Device Oversubscription
Module author: René Widera
By default the strategy to execute PIConGPU is that one MPI rank is using a single device e.g. a GPU. In some situation it could be beneficial to use multiple MPI ranks per device to get a better load balancing or better overlap communications with computation.
Usage
Follow the description to pass command line parameter to PIConGPU.
PIConGPU provides the command line parameter --numRanksPerDevice
or short -r
to allow sharing a compute device
between multiple MPI ranks.
If you change the default value 1
to 2
PIConGPU is supporting two MPI processes per device.
Note
Using device oversubscription will limit the maximal memory footprint per PIConGPU MPI rank on the device too
<total available memory on device>/<number of ranks per device>
.
NVIDIA
Compute Mode
On NVIDIA GPUs there are different point which can influence the oversubscription of a device/GPU.
NVIDIA Compute Mode
must be `Default
to allow multiple processes to use a single GPU.
If you use device oversubscription with NVIDIA GPUs the kernel executed from different processes will be serialized by the driver,
this is mostly describing the performance of PIConGPU because the device is under utilized.
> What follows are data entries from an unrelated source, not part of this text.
-- ==== Sys2Proof/Machine/SendOps.lean ====
section
/-!
DEFINITION. The operations the commands share, above NVM: the transmit counters, responses, the sending of link frames, and the lift of an
effect to a meaning.
-/
namespace Sys2Proof.Machine

namespace Core

/-- A transmit counter may be used: below its reservation, or the reservation can be renewed (R345). -/
def txReady (c : Core) (t : Tenant) : Bool :=
  decide ((c.tenantSt t).txCtr.toNat < (c.tenantRec t).txS.toNat) || c.nvmOk

/-- Draw the FRESH of a packet this tile originates for a tenant, renewing the reservation first where it is due;
none where the packet is held back (R345). -/
def drawTx (c : Core) (t : Tenant) : Core × Option (BitVec 32) :=
  let ctr := (c.tenantSt t).txCtr
  let due := decide ((c.tenantRec t).txS.toNat ≤ ctr.toNat + 256)
  let c := if due then (c.write .tenant (fun c => c.modTenantRec t (fun r => { r with txS := ctr + 4096#32 }))).1 else c
  if ctr.toNat < (c.tenantRec t).txS.toNat then
    (c.modTenantSt t (fun s => { s with txCtr := ctr + 1#32 }), some ctr)
  else (c, none)

/-- Build a packet this tile originates for a tenant: AUTH = 1 where asked and the key is held (R345). -/
def sealPacket (c : Core) (h : PktHead) (wantAuth : Bool) (payload : List Byte) : Core × Option (List Byte) :=
  match (if wantAuth then c.tenantKey h.tenant else none) with
  | none => (c, some (buildPacket h payload none))
  | some key =>
    match c.drawTx h.tenant with
    | (c, none) => (c, none)
    | (c, some fresh) => (c, some (buildPacket h payload (some (fresh, key))))

/-- Header of an RSP (R347). -/
def rspHead (c : Core) (r : Rsp) (ttl : Nat) : PktHead :=
  { kind := 2, tenant := r.tenant, urg := r.urg, frag := r.frag, last := r.last, dst := r.dst, ttl := ttl,
    src := c.hg.addr, seq := r.seq, opcode := r.opcode, status := r.status }

/-- A port carries hedge frames: enabled, NORMAL, line LIVE, and not MISWIRED in TILE mode (R244, R257). -/
def linkUp (c : Core) (p : Port) : Bool :=
  (c.port p).cfg.mode != 0#2 && (c.port p).op == 0#2 && (c.port p).mon == .live && !(c.hport p).miswired

/-- A port's mode is TILE. -/
def isTile (c : Core) (p : Port) : Bool := (c.port p).cfg.mode == 1#2
/-- A port's mode is WIRE. -/
def isWire (c : Core) (p : Port) : Bool := (c.port p).cfg.mode == 2#2

/-- Put a frame on a port's waiting list: an ACK or NAK ahead of every other, a quickset or READY ahead of the frames that
wait for them (R254, R275). -/
def sendFrame (c : Core) (p : Port) (body : LinkBody) : Core :=
  let f : TxFrame := { body := body, lseq := none, tries := 0, carries := none, again := false }
  let insert := fun (q : List TxFrame) =>
    q.takeWhile (fun g => decide (g.body.txRank ≤ f.body.txRank)) ++ [f] ++ q.dropWhile (fun g => decide (g.body.txRank ≤ f.body.txRank))
  c.modPort p (fun l => { l with txq := insert l.txq })

/-- Put a packet on a port: an urgent one goes ahead of the packets that are not urgent (R340). -/
def sendPacketOn (c : Core) (p : Port) (bytes : List Byte) (carries : Option (Tenant × Nat × Bool × Bool))
    (again : Bool) : Core :=
  let f : TxFrame := { body := .data bytes, lseq := none, tries := 0, carries := carries, again := again }
  let packet := fun (g : TxFrame) (t : List Byte → Bool) => match g.body with
    | .data b => t b
    | _ => false
  let put := urgPut (fun g => packet g (fun b => !pkUrg b)) (fun g => packet g (fun b => pkStream b == pkStream bytes)) (pkUrg bytes) f
  c.modPort p (fun l => { l with txq := put l.txq })

/-- The lower of two UIDs. -/
def minUid (a b : Uid) : Uid := if b.toNat < a.toNat then b else a

/-- The lowest panel-root UID known (Table HEDGE-2, R262): once a roster is held, as held. -/
def lowestKnown (c : Core) : Uid :=
  if c.hg.hasRoster then c.hg.lowestRoot
  else (ports.filter (fun p => c.isTile p && !(c.hport p).miswired)).foldl (fun m p =>
    match (c.hport p).partner with
    | some h => minUid m h.lowestRoot
    | none => m) c.hg.uid

/-- The HELLO this tile sends on a port (Table HEDGE-2). -/
def helloBody (c : Core) (p : Port) : Hello where
  uid := c.hg.uid
  addr := c.hg.addr
  panel := c.hg.panel
  u := c.hg.u
  v := c.hg.v
  port := BitVec.ofNat 3 p.val
  posValid := c.hg.posValid
  panelRoot := c.hg.panelRoot
  hedgeRoot := c.hg.hedgeRoot
  state := c.pw.phase.code
  depth := c.hg.depth
  lowestRoot := c.lowestKnown
  rosterVer := c.hg.roster.version
  epoch := c.hg.epoch

/-- The port's line is LIVE and in NORMAL operation, so HELLO can go out on it (R256). -/
def helloPort (c : Core) (p : Port) : Bool :=
  (c.port p).cfg.mode != 0#2 && (c.port p).op == 0#2 && (c.port p).mon == .live

/-- Send HELLO on a port (R256). -/
def sendHello (c : Core) (p : Port) : Core := c.when (c.helloPort p) (fun c => c.sendFrame p (.hello (c.helloBody p)))

/-- Send HELLO on every LIVE port (R256). -/
def helloAll (c : Core) : Core := ports.foldl sendHello c

/-- What an effect left, and HELLO on every LIVE port where it changed the body of this tile's HELLO (R256). -/
def told (c d : Core) : Core := if d.fast && d.helloBody 0 != c.helloBody 0 then d.helloAll else d

/-- The state after a command: HELLO for a changed body (R256), and the two levels of ATTNSRC (R328). -/
def after (c d : Core) : Core := (c.told d).latch

end Core

/-- A meaning that changes everything but the queue and the OTP. -/
def onCore (f : Core → Core) (s : State) : Host.Outcome State Fault Refusal := 
  .next { s with core := s.core.after (f s.core) }

/-- A meaning with an operand of a fixed shape: the fault where the shape is wrong. -/
def onCoreIf (ok : Bool) (f : Core → Core) (s : State) : Host.Outcome State Fault Refusal :=
  if ok then onCore f s else .fault .illFormedOperand

end Sys2Proof.Machine
end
Multi-Process Service (MPS)
If you use NVIDIA MPS and split one device into 4
you need to use
--numRanksPerDevice 4
for PIConGPU even if MPS is providing you with 4
virtual gpus.
MPS can be used to workaround the kernel serialization when using multiple processes per GPU.
CPU
If you compiled PIConGPU with a CPU accelerator e.g. omp2b, serial, tbb, or threads device oversubscribing will have no effect. For CPU accelerators PIConGPU is not using a pre allocated device memory heap therefore you can freely choose the number of MPI ranks per CPU.